The future is now. As October 21, 2015, appeared on our calendars last fall, I considered how the future Marty McFly visited in Back to the Future II compares with our own present.
Like McFly, we can wear auto-lace Nikes and ride hoverboards (although they’re not as slick as his). Even flying cars are now available for our air- and roadways. More mind-blowing than drinking Pepsi Perfect, however, are a new wave of virtual reality arenas that use omnidirectional treadmills to allow physical movement within a simulated world—not so far removed from the holodeck technology of Star Trek.
More and more, our imaginary is becoming our reality. And it worries me. Am I a neo-Luddite curmudgeon, balking at the glorious, golden future? Or is it simply the urge to escape the senseless embellishment of an already rich world?
I don’t consider myself anti-technology, unless we insist on staging every discussion and decision as Nature vs. Technology. Then, for me, nature wins.
After all, as Minnesota wilderness author Calvin Rutstrum wrote in 1975, “We are not aliens contemplating nature; we are nature. We might assume the urban role and remain there…but nature will walk through walls of concrete, glass and steel without opening a single door and still control our every function and our destiny.”

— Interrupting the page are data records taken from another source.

-- ==== Sys2Proof/Tests/Slice0.lean ====
section
/-! SUPPORT. The model's own tests. Expected values come from the spec: the code table of R92, and the vectors of
95_test_vectors.md (its section is named at each test). The witnesses show that the hypotheses of the statements can
be met. -/

namespace Sys2Proof.Tests

open Sys2Proof Sys2Proof.Machine

/-! ## Decoding: every code written out bit by bit from the table of R92 (class, unit, function; class, number) -/

theorem test_code_validate : decode [0b0_000_0000] = .ok .validate [] := by decide
theorem test_code_normalize : decode [0b0_000_0001] = .ok .normalize [] := by decide
theorem test_code_denormalize : decode [0b0_000_0010] = .ok .denormalize [] := by decide
theorem test_code_pack : decode [0b0_001_0000] = .ok .pack [] := by decide
theorem test_code_unpack : decode [0b0_001_0001] = .ok .unpack [] := by decide
theorem test_code_calc : decode [0b0_010_0000] = .ok .calculate [] := by decide
theorem test_code_calc_hwcrc : decode [0b0_010_0001] = .ok .calcHwcrc [] := by decide
theorem test_code_calc_crc8 : decode [0b0_010_0010] = .ok .calcCrc8 [] := by decide
theorem test_code_calc_sum : decode [0b0_010_0011] = .ok .calcSum [] := by decide
theorem test_code_serialize : decode [0b0_011_0000] = .ok .serialize [] := by decide
theorem test_code_deserialize : decode [0b0_011_0001] = .ok .deserialize [] := by decide
theorem test_code_read : decode [0b0_100_0000] = .ok .read [] := by decide
theorem test_code_available : decode [0b0_100_0001] = .ok .available [] := by decide
theorem test_code_eng_byte : decode [0b1_0000000] = .ok .engByte [] := by decide
theorem test_code_eng_error : decode [0b1_0000001] = .ok .engError [] := by decide
theorem test_code_handler : decode [0b1_0000010] = .ok .handler [] := by decide
theorem test_code_sink_write : decode [0b1_0000011] = .ok .sinkWrite [] := by decide
theorem test_code_reset : decode [0b1_0001111] = .ok .reset [] := by decide

/-- R94: reserved codes are rejected by name, among them the neighbours of assigned ones. -/
theorem test_unassigned_codes :
    decode [0x03] = .rejected (.unassigned 0x03) ∧ decode [0x24] = .rejected (.unassigned 0x24) ∧
    decode [0x42] = .rejected (.unassigned 0x42) ∧ decode [0x50] = .rejected (.unassigned 0x50) ∧
    decode [0x84] = .rejected (.unassigned 0x84) ∧ decode [0x8E] = .rejected (.unassigned 0x8E) ∧
    decode [0xFF] = .rejected (.unassigned 0xFF) ∧ decode [] = .rejected .noBytes := by decide

/-- A code takes one byte; the bytes after it are left. -/
theorem test_decode_leaves_the_rest : decode [0x40, 0x41] = .ok .read [0x41] := by decide

/-! ## Well-formedness: one ill-formed term for each check -/

theorem test_wf_shape : Args.hasShape Instr.pack.shape (.v (.lit 3)) = false := by decide
theorem test_wf_input_shape : EnvInput.hasShape Instr.engByte.shape (.sinkCount 1) = false := by decide
theorem test_wf_candidate : Candidate.fits ⟨false, 8, 1, 0, 256, 1⟩ = false := by decide
theorem test_wf_elem : fitsElem Config.reference.toParams 65536 = false := by decide
theorem test_wf_values_count : fitsValues Config.reference.toParams [1, 2, 3] = false := by decide
theorem test_wf_values_width : fitsValues Config.reference.toParams [1, 2, 3, 65536] = false := by decide
theorem test_wf_packed : fitsPacked Config.reference.packedSize [0, 0, 0, 0] = false := by decide
theorem test_wf_buffer : fitsBuffer [0x31] 2 = false := by decide
theorem test_wf_config_order :
    ({ Config.reference.toParams with minimal := 1000, maximum := 0 } : Params).legal = false := by decide
theorem test_wf_config_poly : ({ Config.reference.toParams with crc8Poly := 0x3C } : Params).legal = false := by decide

/-! ## Configurations and small states -/

/-- 8 bits, N = 3, [5, 12] (95_test_vectors.md section 2.1). -/
def cfgSmall : Config :=
  { Config.reference with elemWidth := 8, n := 3, minimal := 5, maximum := 12, isLegal := by decide }

/-- 16 bits, N = 2, [65000, 65535]. -/
def cfgTop : Config :=
  { Config.reference with n := 2, minimal := 65000, maximum := 65535, isLegal := by decide }

/-- 8 bits, N = 1, [7, 7], with a hasher variant. -/
def cfgZero (h : HashSel) (hl : h = .hwcrc ∨ h = .crc8 ∨ h = .sum) : Config :=
  { Config.reference with
    elemWidth := 8, n := 1, minimal := 7, maximum := 7, hashSel := h
    isLegal := by rcases hl with rfl | rfl | rfl <;> decide }

def cfgSum : Config := { Config.reference with hashSel := .sum, isLegal := by decide }
def cfgHw : Config := { Config.reference with hashSel := .hwcrc, isLegal := by decide }
def cfgAlways : Config := { Config.reference with digestAfterShort := .always, isLegal := by decide }
def cfgFrame : Config := { Config.reference with copyGranularity := .frame, isLegal := by decide }

/-- After reset of a configuration, with given operands. -/
def withPorts (c : Config) (f : Ports → Ports) : State :=
  { State.afterReset c with ports := f (emptyPorts c.toParams) }

/-- What the spec's frame of {0, 999, 500, 42} leaves in SLOT. -/
def frameCells : List Host.Cell := [(0, 0x00), (1, 0x9C), (2, 0x4F), (3, 0x9F), (4, 0x0A), (5, 0x6B)]

def frameBytes : List Byte := [0x00, 0x9C, 0x4F, 0x9F, 0x0A, 0x6B]

/-- A state with (RDY, TC, TE, IM, WIDX) as the table of 95_test_vectors.md section 2.5 writes it. -/
def transportState (rdy : Readiness) (tc te im : Bool) (widx : Nat) : State :=
  { State.reset with slot := frameCells, rdy := rdy, tc := tc, te := te, im := im, widx := widx }

def tuple (s : State) : Readiness × Bool × Bool × Bool × Nat := (s.rdy, s.tc, s.te, s.im, s.widx)

/-- A SERIALIZE of {0, 999, 500, 42} waiting for its payload write. -/
def payloadState (c : Config) (w : Nat) : State :=
  ({ withPorts c (fun p => { p with values := [0, 999, 500, 42], sinkCount := w }) with } : State).startSerialize
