-- ==== Sys2Proof/Syntax.lean ====
section
/-! DEFINITION. The instructions: one constructor per row of spec/opcode_table.json. -/

namespace Sys2Proof

/-- A decoded instruction, as ID hands it on (30_encoding.md R96, R99).
The immediate is the 64-bit value of port `id_imm`; funct3 and funct7 are not examined (R98) and not kept
(DESIGN CHOICE, log 10). -/
inductive Instr where
  /-- ADDI rd, rs1, imm (41_integer_alu.md R151). -/
  | addi (rd rs1 : RegIx) (imm : Word)
  /-- ADD rd, rs1, rs2 (41_integer_alu.md R152). -/
  | add (rd rs1 rs2 : RegIx)
deriving DecidableEq, Repr

end Sys2Proof
end

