-- ==== Sys2Proof/Certificates/Slice0/Obligations.lean ====
section
/-! DEFINITION. The statements for the provers. -/

open Sys2Proof Sys2Proof.Machine

/-! ## The step and the instructions -/

/-- When the four bytes at the pc lie in the bank and decode to an instruction, a Running CORE's step is `exec` of it,
with nothing added around it, and the instruction is well-formed (40_fetch_unit.md R127, R128). -/
def Obligations.StepIsExecOfTheFetchedInstruction : Prop :=
  ∀ (s : State) (i : Instr) (rest : List Byte), s.run = .running → s.cfg.covers s.pc 4 →
    decodeBytes [byteAtPc s 0, byteAtPc s 1, byteAtPc s 2, byteAtPc s 3] = .ok (i, rest) →
    step s = exec i s ∧ i.wf = true

/-- The transition of the execution loop (R127): a fetch fault or a fault of Execute latches the fault and halts; a
decoded instruction executes, the pc takes the next pc and the CORE stays Running. -/
def Obligations.StepFollowsTheExecutionLoop : Prop :=
  ∀ s : State, s.run = .running →
    (∀ f, fetch s = .error f → step s = .next { s with flt := some f, run := .halted }) ∧
    ∀ w, fetch s = .ok w →
      (∀ v, decodeWord w = .illegal v →
        step s = .next { s with flt := some { kind := .illegalInstruction, value := v }, run := .halted }) ∧
      ∀ i, decodeWord w = .instr i →
        ∃ t, exec i s = .next t ∧ step s = .next t ∧ t.pc = s.pc + 4 ∧ t.run = .running ∧ t.flt = s.flt

/-- ADDI (R151): every word of opcode 0x13 is an ADDI of the sign-extended word[31:20], whatever funct3 holds, and an
ADDI always completes: rd takes the sum modulo 2^64 (x0 stays 0), the next pc is pc + 4, all else is unchanged. -/
def Obligations.AddiSetsRdToSumWithImmediate : Prop :=
  (∀ w : InstrWord, w.toNat % 128 = 0x13 →
    ∃ rd rs1, decodeWord w = .instr (.addi rd rs1 ((w.extractLsb' 20 12).signExtend 64))) ∧
  ∀ (rd rs1 : RegIx) (imm : Word) (s : State), ∃ t, exec (.addi rd rs1 imm) s = .next t ∧
    (∀ r, readReg t r = if r = 0 then 0
      else if r = rd then BitVec.ofNat 64 ((readReg s rs1).toNat + imm.toNat) else readReg s r) ∧
    t.pc = s.pc + 4 ∧ t.run = s.run ∧ t.flt = s.flt ∧ t.mem = s.mem ∧ t.cfg = s.cfg

/-- ADD (R152): every word of opcode 0x33 is an ADD, whatever funct3 and funct7 hold, and an ADD always completes: rd
takes the sum modulo 2^64 (x0 stays 0), the next pc is pc + 4, all else is unchanged. -/
def Obligations.AddSetsRdToSumOfRegisters : Prop :=
  (∀ w : InstrWord, w.toNat % 128 = 0x33 → ∃ rd rs1 rs2, decodeWord w = .instr (.add rd rs1 rs2)) ∧
  ∀ (rd rs1 rs2 : RegIx) (s : State), ∃ t, exec (.add rd rs1 rs2) s = .next t ∧
    (∀ r, readReg t r = if r = 0 then 0
      else if r = rd then BitVec.ofNat 64 ((readReg s rs1).toNat + (readReg s rs2).toNat) else readReg s r) ∧
    t.pc = s.pc + 4 ∧ t.run = s.run ∧ t.flt = s.flt ∧ t.mem = s.mem ∧ t.cfg = s.cfg

/-- The frame of ADDI and ADD (R154): every one completes, and changes x[rd] (when rd is not 0) and the pc alone. -/
def Obligations.AluInstructionsChangeOnlyRdAndPc : Prop :=
  ∀ (i : Instr) (s : State), ∃ t, exec i s = .next t ∧
    (∀ r, r ≠ destOf i ∨ r = 0 → readReg t r = readReg s r) ∧
    (∀ a, Memory.get t.mem a = Memory.get s.mem a) ∧
    (∀ addr size, busLoad t addr size = busLoad s addr size) ∧
    t.run = s.run ∧ t.flt = s.flt ∧ t.cfg = s.cfg

/-- An ADDI or ADD with rd = x0, a hint in RISC-V, changes nothing but the pc (30_encoding.md R101, derived there). -/
def Obligations.ResultToX0ChangesOnlyPc : Prop :=
  ∀ (rs1 rs2 : RegIx) (imm : Word) (s : State),
    exec (.addi 0 rs1 imm) s = .next { s with pc := s.pc + 4 } ∧
    exec (.add 0 rs1 rs2) s = .next { s with pc := s.pc + 4 }

/-- Sources are read before the destination is written (41_integer_alu.md R153, derived there): with rd equal to a
source the sum uses the old value, and rd = rs1 = rs2 doubles in place. -/
def Obligations.SourcesAreReadBeforeRdIsWritten : Prop :=
  ∀ (r q : RegIx) (imm : Word) (s : State), r ≠ 0 →
    (∃ t, exec (.addi r r imm) s = .next t ∧ readReg t r = readReg s r + imm) ∧
    (∃ t, exec (.add r r q) s = .next t ∧ readReg t r = readReg s r + readReg s q) ∧
    (∃ t, exec (.add r q r) s = .next t ∧ readReg t r = readReg s q + readReg s r) ∧
    ∃ t, exec (.add r r r) s = .next t ∧ (readReg t r).toNat = 2 * (readReg s r).toNat % 2 ^ 64

/-- x0 (10_state.md R21): it reads as 0 in every state; a write to it is dropped and a write to another register is
seen there only; after any host requests, inspection shows 0 and the cell behind x0 is what it was. -/
def Obligations.X0AlwaysReadsZero : Prop :=
  (∀ s : State, readReg s 0 = 0 ∧ ∀ v, writeReg s 0 v = s) ∧
  (∀ (s : State) (i r : RegIx) (v : Word), i ≠ 0 →
    readReg (writeReg s i v) r = if r = i then v else readReg s r) ∧
  ∀ (rs : List HostRequest) (s : State),
    (serve (.readReg 0) (serveAll rs s)).1 = .value 0 ∧ (serveAll rs s).regs[0] = s.regs[0]

/-- The adder (41_integer_alu.md R150): modulo 2^64 in the unsigned reading, and the same bits in the signed one. -/
def Obligations.AluAddsModulo64Bits : Prop :=
  ∀ a b : Word, (aluAdd a b).toNat = (a.toNat + b.toNat) % 2 ^ 64 ∧
    aluAdd a b = BitVec.ofInt 64 (a.toInt + b.toInt)

/-- The data path at the ports: ID, RF and ALU (10_state.md R23, 30_encoding.md R99, 41_integer_alu.md R150) produce the
state `exec` gives for a decoded word, an illegal word has no ALU result and drives no register write, and RF's outputs
are the values before the write. That the ALU's output is absent for an illegal word is the model's choice (log 11). -/
def Obligations.PortDataPathIsExec : Prop :=
  ∀ (w : InstrWord) (s : State),
    (∀ i, decodeWord w = .instr i →
      ∃ y, aluOutOf w (rfRead s (idOut w).rs1 (idOut w).rs2) = some y ∧
        exec i s = .next (setPc (rfCycle s (rfInOf w y)).2 (s.pc + 4))) ∧
    (∀ v y rf, decodeWord w = .illegal v → aluOutOf w rf = none ∧ (rfCycle s (rfInOf w y)).2 = s) ∧
    ∀ q : RfIn, (rfCycle s q).1 = { rd1 := readReg s q.ra1, rd2 := readReg s q.ra2 }

/-! ## Decoding and encoding -/

/-- Decode (30_encoding.md R96) with every field at its place as a number. The places of rd, rs1 and rs2 are the spec's
from general knowledge (R91; log 3), so this is derived. -/
def Obligations.DecodeReadsEachFieldAtItsPlace : Prop :=
  ∀ w : InstrWord,
    decodeWord w =
      if w.toNat % 2 ^ 7 = 0x13 then
        .instr (.addi (BitVec.ofNat 5 (w.toNat / 2 ^ 7)) (BitVec.ofNat 5 (w.toNat / 2 ^ 15))
          (BitVec.ofInt 64 ((w.toNat / 2 ^ 20 : Nat) - if 2 ^ 31 ≤ w.toNat then (4096 : Int) else 0)))
      else if w.toNat % 2 ^ 7 = 0x33 then
        .instr (.add (BitVec.ofNat 5 (w.toNat / 2 ^ 7)) (BitVec.ofNat 5 (w.toNat / 2 ^ 15))
          (BitVec.ofNat 5 (w.toNat / 2 ^ 20)))
      else .illegal (BitVec.ofNat 64 (w.toNat % 2 ^ 7))

/-- The ID ports (30_encoding.md R91, R99): the six fields side by side are the word, so none of them overlaps another
and no bit is left out; the immediate is the sign-extended funct7 and rs2, and the class follows the opcode. The places
of rd, funct3, rs1, rs2 and funct7 are from general knowledge (R91; PRESUMED, log 3). -/
def Obligations.IdPortsTileTheWord : Prop :=
  ∀ w : InstrWord,
    (idOut w).funct7 ++ (idOut w).rs2 ++ (idOut w).rs1 ++ (idOut w).funct3 ++ (idOut w).rd ++ (idOut w).opcode = w ∧
    (idOut w).imm = ((idOut w).funct7 ++ (idOut w).rs2).signExtend 64 ∧
    ((idOut w).cls = .addi ↔ (idOut w).opcode = 0x13) ∧ ((idOut w).cls = .add ↔ (idOut w).opcode = 0x33) ∧
    ((idOut w).cls = .illegal ↔ (idOut w).opcode ≠ 0x13 ∧ (idOut w).opcode ≠ 0x33)

/-- Every opcode but 0x13 and 0x33 is illegal (R97): the step halts with IllegalInstruction, its value the
zero-extended 7-bit opcode, and nothing else changes. -/
def Obligations.OtherOpcodesRaiseIllegalInstruction : Prop :=
  ∀ (s : State) (w : InstrWord), s.run = .running → fetch s = .ok w →
    w.toNat % 128 ≠ 0x13 → w.toNat % 128 ≠ 0x33 →
    step s = .next { s with
      flt := some { kind := .illegalInstruction, value := BitVec.ofNat 64 (w.toNat % 128) }, run := .halted }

Outdoor equipment and apparel companies are particularly sensitive to this delicate balance. In Adventure Kayak‘s spring issue, we looked at some of the ways gear companies are making more eco-friendly, sustainable and socially responsible products. The R&D departments of these companies focus on reducing waste and environmental footprints, rather than boosting production at any cost. Now that’s something worth buying into.
It’s also worth remembering that the greenest gear is the gear you already own. My closet is full of patched pants, repaired tents, re-waterproofed jackets and threadbare fleeces (great for summer evenings). Aside from trail-proofed dependability, “old gear is full of memories—it’s comforting,” says Ontario Sea Kayak Centre’s Dympna Hayes.
Already far from the course set by a time-traveling DeLorean, my mind wanders from the wilds of Minnesota to the dustbowl of Oklahoma. In John Steinbeck’s seminal The Grapes of Wrath, he explored the disturbing transition from multi-gener- ation families working the land with their hands and horses, to diesel-guzzling tractors helmed by anonymous drivers in sealed wheelhouses. With such efficiency, “the wonder goes out of the land and the working of it, and with the wonder the deep understanding and the relation.”
A motor on a boat lets the boater cover more ground, but the powerboater who buzzes from point to point sees far less than a paddler moving at a tenth the speed, poking her bow into cracks and crannies. Like the Joad family in Steinbeck’s novel, I can’t escape the march of progress and technology. But I can question it.
If our virtual worlds are made more fantastic— think Avatar or Oculus Rift—than our real, blue- and-green, soil-and-water home, what reason will future generations raised in these virtual playgrounds have to explore our original playground? To care about it, or for it?
Dam the rivers, mine the mountains, fell the forests—just, for the love of latinum, keep the power on to the holodeck.
Editor Virginia Marshall is not a secret member of the Dark Mountain Project. Adventure Kayak is her manifesto.